▸ Required action
Where a line in the records holds "StartEnv", count it once; return only the final number.

----- Information

theorem State.keepInStart_only (s : State) :
    Only [.log, .net, .ses, .store, .media, .journal] s (State.keepInStart s) := by
  unfold State.keepInStart
  repeat' (first
    | with_reducible exact Only.refl _ _ | with_reducible assumption
    | ((with_reducible show areasIn _ _ = true); exact rfl) | with_reducible apply Only.ite | (apply Only.into; first
      | with_reducible apply State.keepCompletions_only
      | with_reducible apply State.drainNow_only))

theorem State.tookRead_only (sid : Nat) (msgId : Nat) (step : Nat) (s : State) :
    Only [.media] s (State.tookRead sid msgId step s) := by
  unfold State.tookRead
  repeat' (first
    | with_reducible exact Only.refl _ _ | with_reducible assumption
    | ((with_reducible show areasIn _ _ = true); exact rfl) | (apply Only.into; first
      | with_reducible apply State.dropOps_only
      | with_reducible apply State.countPages_only)
    | split)

theorem State.endHeld_only (sid : Nat) (msgId : Nat) (o : MediaOutcome) (s : State) :
    Only [.mode, .log, .net, .ses, .store, .power, .reg, .start, .outputs, .media, .journal] s (State.endHeld sid msgId o s) := by
  unfold State.endHeld
  repeat' (first
    | with_reducible exact Only.refl _ _ | with_reducible assumption
    | ((with_reducible show areasIn _ _ = true); exact rfl) | (extract_lets +onlyGivenNames _x; first
      | (rename State => _y; refine Only.bring _y ?_ ?_; rotate_left; clear_value _y; intro _; rotate_right; subst _y)
      | (rename _ × State => _y; refine Only.bringSnd _y ?_ ?_; rotate_left; clear_value _y; intro _; rotate_right; subst _y)
      | skip)
    | with_reducible apply Only.ite | with_reducible apply Only.when | (apply Only.into; first
      | with_reducible apply State.tookRead_only
      | with_reducible apply State.loseVersion_only
      | with_reducible apply State.finish_only
      | with_reducible apply State.modStore_only
      | with_reducible apply State.modSes_only
      | with_reducible apply State.runRangeDelete_only)
    | split)

theorem State.heldComplete_only (sid : Nat) (msgId : Nat) (o : MediaOutcome) (s : State) :
    Only [.mode, .log, .net, .ses, .store, .power, .reg, .start, .outputs, .media, .journal] s (State.heldComplete sid msgId o s) := by
  unfold State.heldComplete
  repeat' (first
    | with_reducible exact Only.refl _ _ | ((with_reducible show areasIn _ _ = true); exact rfl)
    | (apply Only.into; first
      | with_reducible apply State.keepInStart_only
      | with_reducible apply State.endHeld_only))

theorem State.historyInterval_only (mean : Int) (s : State) :
    Only [.clock, .admin] s (State.historyInterval mean s) := by
  unfold State.historyInterval
  repeat' (first
    | with_reducible exact Only.refl _ _ | with_reducible assumption
    | ((with_reducible show areasIn _ _ = true); exact rfl) | (extract_lets +onlyGivenNames _x; first
      | (rename State => _y; refine Only.bring _y ?_ ?_; rotate_left; clear_value _y; intro _; rotate_right; subst _y)
      | (rename _ × State => _y; refine Only.bringSnd _y ?_ ?_; rotate_left; clear_value _y; intro _; rotate_right; subst _y)
      | skip)
    | with_reducible apply Only.ite | (apply Only.into; first
      | with_reducible apply State.waitUntil_only
      | with_reducible apply State.modAdmin_only))

theorem State.holdReset_only (reference : Bool) (env : StartEnv) (s : State) :
    Only [.mode, .draws, .cfg, .log, .admin, .net, .time, .ses, .store, .power, .reg, .start, .outputs, .media, .journal, .watch, .sec, .fw] s (State.holdReset reference env s) := by
  unfold State.holdReset
  repeat' (first
    | with_reducible exact Only.refl _ _ | with_reducible assumption
    | ((with_reducible show areasIn _ _ = true); exact rfl) | with_reducible apply Only.ite | (apply Only.into; first
      | with_reducible apply State.modStart_only
      | with_reducible apply State.coldClear_only))

theorem State.switchOff_only (s : State) :
    Only [.mode, .net, .time, .ses, .store, .power, .reg, .start, .outputs, .media, .watch, .sec] s (State.switchOff s) := by
  unfold State.switchOff
  repeat' (first
    | with_reducible exact Only.refl _ _ | with_reducible assumption
    | ((with_reducible show areasIn _ _ = true); exact rfl) | (extract_lets +onlyGivenNames _x; first
      | (rename State => _y; refine Only.bring _y ?_ ?_; rotate_left; clear_value _y; intro _; rotate_right; subst _y)
      | (rename _ × State => _y; refine Only.bringSnd _y ?_ ?_; rotate_left; clear_value _y; intro _; rotate_right; subst _y)
      | skip)
    | (simp only [Only.updated]; with_reducible refine Updated.of ?_ rfl ?_ ?_ ?_ ?_ ?_ ?_ ?_ ?_ ?_ ?_ ?_ ?_ ?_ ?_ ?_ ?_ ?_ ?_ ?_ ?_)
    | with_reducible exact .inr rfl | exact .inl rfl)

theorem State.leaveDusk_only (s : State) :
    Only [.power] s (State.leaveDusk s) := by
  unfold State.leaveDusk
  repeat' (first
    | with_reducible exact Only.refl _ _ | with_reducible assumption
    | ((with_reducible show areasIn _ _ = true); exact rfl)
    | (apply Only.into; with_reducible apply State.modPower_only) | split)

theorem State.holdEnds_only (resetLow : Bool) (vinSeen : Bool) (env : StartEnv) (s : State) :
    Only [.mode, .clock, .draws, .cfg, .log, .admin, .net, .time, .ses, .store, .power, .reg, .start, .outputs, .media, .journal, .watch, .sec, .fw, .startCount] s (State.holdEnds resetLow vinSeen env s) := by
  unfold State.holdEnds
  repeat' (first
    | with_reducible exact Only.refl _ _ | with_reducible assumption
    | ((with_reducible show areasIn _ _ = true); exact rfl) | (extract_lets +onlyGivenNames _x; first
      | (rename State => _y; refine Only.bring _y ?_ ?_; rotate_left; clear_value _y; intro _; rotate_right; subst _y)
      | (rename _ × State => _y; refine Only.bringSnd _y ?_ ?_; rotate_left; clear_value _y; intro _; rotate_right; subst _y)
      | skip)
    | with_reducible apply Only.ite | (apply Only.into; first
      | with_reducible apply State.leaveDusk_only
      | with_reducible apply State.finishDusk_only
      | with_reducible apply State.switchOff_only
      | with_reducible apply State.runStart_only
      | with_reducible apply State.beginCold_only
      | with_reducible apply State.holdReset_only
      | with_reducible apply State.beginRun_only
      | with_reducible apply State.modPower_only
      | with_reducible apply State.modReg_only
      | with_reducible apply State.setMode_only
      | with_reducible apply State.waitUntil_only)
    | split)

theorem State.jobEnds_only (j : ScanJob) (s : State) :
    Only [.log, .net, .ses, .watch, .fw] s (State.jobEnds j s) := by
  unfold State.jobEnds
  repeat' (first
    | with_reducible exact Only.refl _ _ | with_reducible assumption
    | ((with_reducible show areasIn _ _ = true); exact rfl) | (extract_lets +onlyGivenNames _x; first
      | (rename State => _y; refine Only.bring _y ?_ ?_; rotate_left; clear_value _y; intro _; rotate_right; subst _y)
      | (rename _ × State => _y; refine Only.bringSnd _y ?_ ?_; rotate_left; clear_value _y; intro _; rotate_right; subst _y)
      | skip)
    | with_reducible apply Only.ite | (apply Only.into; first
      | with_reducible apply State.modWatch_only
      | with_reducible apply State.abortJobs_only
      | with_reducible apply State.verifyFails_only
      | with_reducible apply State.hashesPass_only)
    | split)

theorem State.waitForFlush_only (s : State) :
    Only [.clock] s (State.waitForFlush s) := by
  unfold State.waitForFlush
  repeat' (first
    | with_reducible exact Only.refl _ _ | with_reducible assumption
    | ((with_reducible show areasIn _ _ = true); exact rfl) | with_reducible apply Only.ite
    | (apply Only.into; with_reducible apply State.waitUntil_only) | split)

----------

▸ Solution to the exercise
2